Task goal ->
How many lines in the records below contain "NonVol"? Reply with the number alone.

§

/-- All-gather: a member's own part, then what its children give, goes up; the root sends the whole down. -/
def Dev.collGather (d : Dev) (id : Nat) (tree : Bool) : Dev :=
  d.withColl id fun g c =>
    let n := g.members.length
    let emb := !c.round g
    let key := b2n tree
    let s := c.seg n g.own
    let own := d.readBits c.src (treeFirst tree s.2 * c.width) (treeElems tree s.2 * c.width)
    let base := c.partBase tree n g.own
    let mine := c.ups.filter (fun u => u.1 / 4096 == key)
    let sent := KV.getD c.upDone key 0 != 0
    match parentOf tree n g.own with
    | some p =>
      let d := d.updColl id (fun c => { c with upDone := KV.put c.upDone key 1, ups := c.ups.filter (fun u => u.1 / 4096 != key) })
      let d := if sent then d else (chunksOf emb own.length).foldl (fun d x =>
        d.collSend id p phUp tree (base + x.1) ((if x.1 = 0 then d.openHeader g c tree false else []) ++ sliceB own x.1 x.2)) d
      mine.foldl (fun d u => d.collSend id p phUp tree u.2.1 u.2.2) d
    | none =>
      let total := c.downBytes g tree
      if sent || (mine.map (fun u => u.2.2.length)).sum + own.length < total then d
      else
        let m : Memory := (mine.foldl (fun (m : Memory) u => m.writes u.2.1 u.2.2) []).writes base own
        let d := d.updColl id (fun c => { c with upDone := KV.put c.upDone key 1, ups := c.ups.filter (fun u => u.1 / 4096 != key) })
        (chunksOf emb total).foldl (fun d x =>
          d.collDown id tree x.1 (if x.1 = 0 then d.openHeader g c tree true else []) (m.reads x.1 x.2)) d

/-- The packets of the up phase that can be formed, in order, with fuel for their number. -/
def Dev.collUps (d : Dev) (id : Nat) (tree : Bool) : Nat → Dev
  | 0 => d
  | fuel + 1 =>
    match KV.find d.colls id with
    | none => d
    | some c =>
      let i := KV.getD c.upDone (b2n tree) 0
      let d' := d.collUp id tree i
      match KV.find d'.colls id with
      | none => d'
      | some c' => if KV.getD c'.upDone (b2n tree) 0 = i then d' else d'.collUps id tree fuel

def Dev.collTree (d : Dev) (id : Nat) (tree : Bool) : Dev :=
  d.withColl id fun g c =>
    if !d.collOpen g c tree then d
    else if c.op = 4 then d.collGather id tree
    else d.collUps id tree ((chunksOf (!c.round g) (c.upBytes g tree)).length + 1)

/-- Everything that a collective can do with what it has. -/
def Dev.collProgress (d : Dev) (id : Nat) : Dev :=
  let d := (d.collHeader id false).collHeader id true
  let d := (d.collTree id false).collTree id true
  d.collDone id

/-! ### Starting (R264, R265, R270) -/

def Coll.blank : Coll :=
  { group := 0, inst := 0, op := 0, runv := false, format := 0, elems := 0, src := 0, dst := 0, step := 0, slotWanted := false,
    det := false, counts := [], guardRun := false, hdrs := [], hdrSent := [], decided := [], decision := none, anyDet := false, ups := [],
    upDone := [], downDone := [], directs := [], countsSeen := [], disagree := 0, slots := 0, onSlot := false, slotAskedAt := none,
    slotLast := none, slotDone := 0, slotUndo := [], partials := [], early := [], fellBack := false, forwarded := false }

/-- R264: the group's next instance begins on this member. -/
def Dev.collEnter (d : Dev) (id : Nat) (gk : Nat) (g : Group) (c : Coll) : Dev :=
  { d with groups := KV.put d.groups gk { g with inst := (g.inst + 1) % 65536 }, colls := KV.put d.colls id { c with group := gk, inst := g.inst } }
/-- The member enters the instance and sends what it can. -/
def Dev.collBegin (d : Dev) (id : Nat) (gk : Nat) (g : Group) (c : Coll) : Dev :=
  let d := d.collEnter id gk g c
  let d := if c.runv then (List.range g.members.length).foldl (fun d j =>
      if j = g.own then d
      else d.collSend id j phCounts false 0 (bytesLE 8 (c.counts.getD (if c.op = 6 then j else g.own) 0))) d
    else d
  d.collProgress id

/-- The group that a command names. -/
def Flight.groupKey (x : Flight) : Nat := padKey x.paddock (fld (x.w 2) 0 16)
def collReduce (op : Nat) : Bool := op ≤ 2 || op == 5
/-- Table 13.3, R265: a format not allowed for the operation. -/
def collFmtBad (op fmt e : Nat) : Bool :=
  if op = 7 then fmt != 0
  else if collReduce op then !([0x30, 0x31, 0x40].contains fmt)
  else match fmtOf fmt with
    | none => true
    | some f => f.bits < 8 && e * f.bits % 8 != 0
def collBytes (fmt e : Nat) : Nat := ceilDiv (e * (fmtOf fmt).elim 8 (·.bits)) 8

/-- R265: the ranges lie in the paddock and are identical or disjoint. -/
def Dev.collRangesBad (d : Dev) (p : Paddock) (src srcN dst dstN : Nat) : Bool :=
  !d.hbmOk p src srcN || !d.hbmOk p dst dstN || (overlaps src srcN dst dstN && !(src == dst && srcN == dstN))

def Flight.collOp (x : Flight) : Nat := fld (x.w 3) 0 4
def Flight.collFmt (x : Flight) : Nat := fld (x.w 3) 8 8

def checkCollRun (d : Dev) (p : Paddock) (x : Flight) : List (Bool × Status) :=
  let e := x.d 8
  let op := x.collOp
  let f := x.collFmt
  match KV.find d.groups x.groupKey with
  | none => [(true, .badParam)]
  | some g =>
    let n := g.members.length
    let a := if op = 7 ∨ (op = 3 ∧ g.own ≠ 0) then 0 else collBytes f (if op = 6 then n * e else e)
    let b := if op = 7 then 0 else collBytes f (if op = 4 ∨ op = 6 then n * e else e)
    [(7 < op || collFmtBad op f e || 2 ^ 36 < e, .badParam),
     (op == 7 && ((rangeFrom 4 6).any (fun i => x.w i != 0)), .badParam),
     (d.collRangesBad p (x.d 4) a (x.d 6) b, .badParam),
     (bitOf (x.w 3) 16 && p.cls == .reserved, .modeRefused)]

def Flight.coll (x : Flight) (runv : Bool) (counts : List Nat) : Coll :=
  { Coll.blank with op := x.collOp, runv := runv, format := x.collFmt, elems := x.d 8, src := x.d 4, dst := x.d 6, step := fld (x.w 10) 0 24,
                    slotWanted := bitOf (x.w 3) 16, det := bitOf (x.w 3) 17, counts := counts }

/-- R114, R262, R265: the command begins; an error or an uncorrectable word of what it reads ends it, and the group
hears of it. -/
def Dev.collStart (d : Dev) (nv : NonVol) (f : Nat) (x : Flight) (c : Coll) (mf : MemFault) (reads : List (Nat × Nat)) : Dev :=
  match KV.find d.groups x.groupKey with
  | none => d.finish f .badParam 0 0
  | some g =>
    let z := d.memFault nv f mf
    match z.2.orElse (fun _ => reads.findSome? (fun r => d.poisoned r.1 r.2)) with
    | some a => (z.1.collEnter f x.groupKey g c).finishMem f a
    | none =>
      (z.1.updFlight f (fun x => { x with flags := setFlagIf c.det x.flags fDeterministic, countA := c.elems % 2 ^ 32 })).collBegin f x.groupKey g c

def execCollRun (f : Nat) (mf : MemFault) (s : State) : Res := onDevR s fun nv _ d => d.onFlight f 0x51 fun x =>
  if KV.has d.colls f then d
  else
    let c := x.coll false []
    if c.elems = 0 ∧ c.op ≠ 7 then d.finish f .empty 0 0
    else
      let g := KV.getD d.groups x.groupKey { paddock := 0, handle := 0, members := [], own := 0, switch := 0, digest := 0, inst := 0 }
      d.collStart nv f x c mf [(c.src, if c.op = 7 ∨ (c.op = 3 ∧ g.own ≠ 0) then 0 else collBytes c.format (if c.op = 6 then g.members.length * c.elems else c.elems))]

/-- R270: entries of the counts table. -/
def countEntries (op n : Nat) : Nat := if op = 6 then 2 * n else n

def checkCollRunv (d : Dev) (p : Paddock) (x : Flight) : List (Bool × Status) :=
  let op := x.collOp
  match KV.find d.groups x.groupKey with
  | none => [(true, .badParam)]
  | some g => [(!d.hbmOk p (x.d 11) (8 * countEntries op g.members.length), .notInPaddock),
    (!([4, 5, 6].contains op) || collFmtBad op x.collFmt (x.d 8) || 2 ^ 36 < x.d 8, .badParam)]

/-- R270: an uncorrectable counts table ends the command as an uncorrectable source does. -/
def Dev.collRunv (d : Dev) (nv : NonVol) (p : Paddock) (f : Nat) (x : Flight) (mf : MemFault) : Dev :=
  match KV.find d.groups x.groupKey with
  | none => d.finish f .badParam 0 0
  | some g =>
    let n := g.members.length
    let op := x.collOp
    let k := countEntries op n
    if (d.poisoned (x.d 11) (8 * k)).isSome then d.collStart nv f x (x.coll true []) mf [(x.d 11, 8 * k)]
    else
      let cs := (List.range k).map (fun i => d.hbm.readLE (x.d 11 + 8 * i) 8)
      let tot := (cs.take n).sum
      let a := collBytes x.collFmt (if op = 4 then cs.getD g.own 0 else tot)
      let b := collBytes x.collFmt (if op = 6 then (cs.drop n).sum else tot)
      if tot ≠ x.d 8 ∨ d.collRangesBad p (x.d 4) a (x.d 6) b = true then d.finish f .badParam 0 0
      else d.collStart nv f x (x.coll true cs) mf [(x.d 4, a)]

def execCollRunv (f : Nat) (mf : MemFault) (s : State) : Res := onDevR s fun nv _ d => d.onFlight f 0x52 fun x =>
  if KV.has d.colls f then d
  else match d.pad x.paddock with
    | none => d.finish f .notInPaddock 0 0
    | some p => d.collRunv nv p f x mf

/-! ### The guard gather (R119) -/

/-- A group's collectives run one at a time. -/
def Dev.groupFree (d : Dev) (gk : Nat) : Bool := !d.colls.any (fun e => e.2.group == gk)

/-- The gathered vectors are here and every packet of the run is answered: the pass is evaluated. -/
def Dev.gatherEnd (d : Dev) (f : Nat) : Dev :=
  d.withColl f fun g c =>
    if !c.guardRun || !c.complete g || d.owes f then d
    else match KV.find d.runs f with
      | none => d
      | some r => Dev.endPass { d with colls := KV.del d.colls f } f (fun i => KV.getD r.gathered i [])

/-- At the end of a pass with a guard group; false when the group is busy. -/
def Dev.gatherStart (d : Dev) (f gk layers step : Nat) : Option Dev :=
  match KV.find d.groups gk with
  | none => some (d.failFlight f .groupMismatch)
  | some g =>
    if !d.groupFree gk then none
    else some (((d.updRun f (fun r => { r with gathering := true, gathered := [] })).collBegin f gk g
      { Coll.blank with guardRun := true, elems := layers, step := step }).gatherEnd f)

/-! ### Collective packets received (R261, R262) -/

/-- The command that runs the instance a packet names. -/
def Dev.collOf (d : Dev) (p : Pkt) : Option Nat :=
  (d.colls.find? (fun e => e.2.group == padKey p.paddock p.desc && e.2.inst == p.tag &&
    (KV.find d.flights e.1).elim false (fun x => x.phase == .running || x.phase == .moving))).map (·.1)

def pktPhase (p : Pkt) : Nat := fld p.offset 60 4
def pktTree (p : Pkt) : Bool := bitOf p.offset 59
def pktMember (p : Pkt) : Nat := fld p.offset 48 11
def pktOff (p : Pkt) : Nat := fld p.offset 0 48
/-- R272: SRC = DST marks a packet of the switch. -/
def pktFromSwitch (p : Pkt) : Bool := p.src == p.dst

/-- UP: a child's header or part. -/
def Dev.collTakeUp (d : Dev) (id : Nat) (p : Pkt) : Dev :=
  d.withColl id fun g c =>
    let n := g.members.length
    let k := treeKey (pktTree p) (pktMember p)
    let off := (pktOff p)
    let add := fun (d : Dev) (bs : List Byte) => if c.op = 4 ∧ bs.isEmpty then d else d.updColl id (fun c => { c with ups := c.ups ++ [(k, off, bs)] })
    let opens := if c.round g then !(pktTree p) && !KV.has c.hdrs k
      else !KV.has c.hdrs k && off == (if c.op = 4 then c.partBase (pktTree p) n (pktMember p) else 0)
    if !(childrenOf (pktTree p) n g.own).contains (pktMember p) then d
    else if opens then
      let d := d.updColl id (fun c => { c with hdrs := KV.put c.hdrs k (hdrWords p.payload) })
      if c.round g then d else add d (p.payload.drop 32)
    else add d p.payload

§

Task result ->
2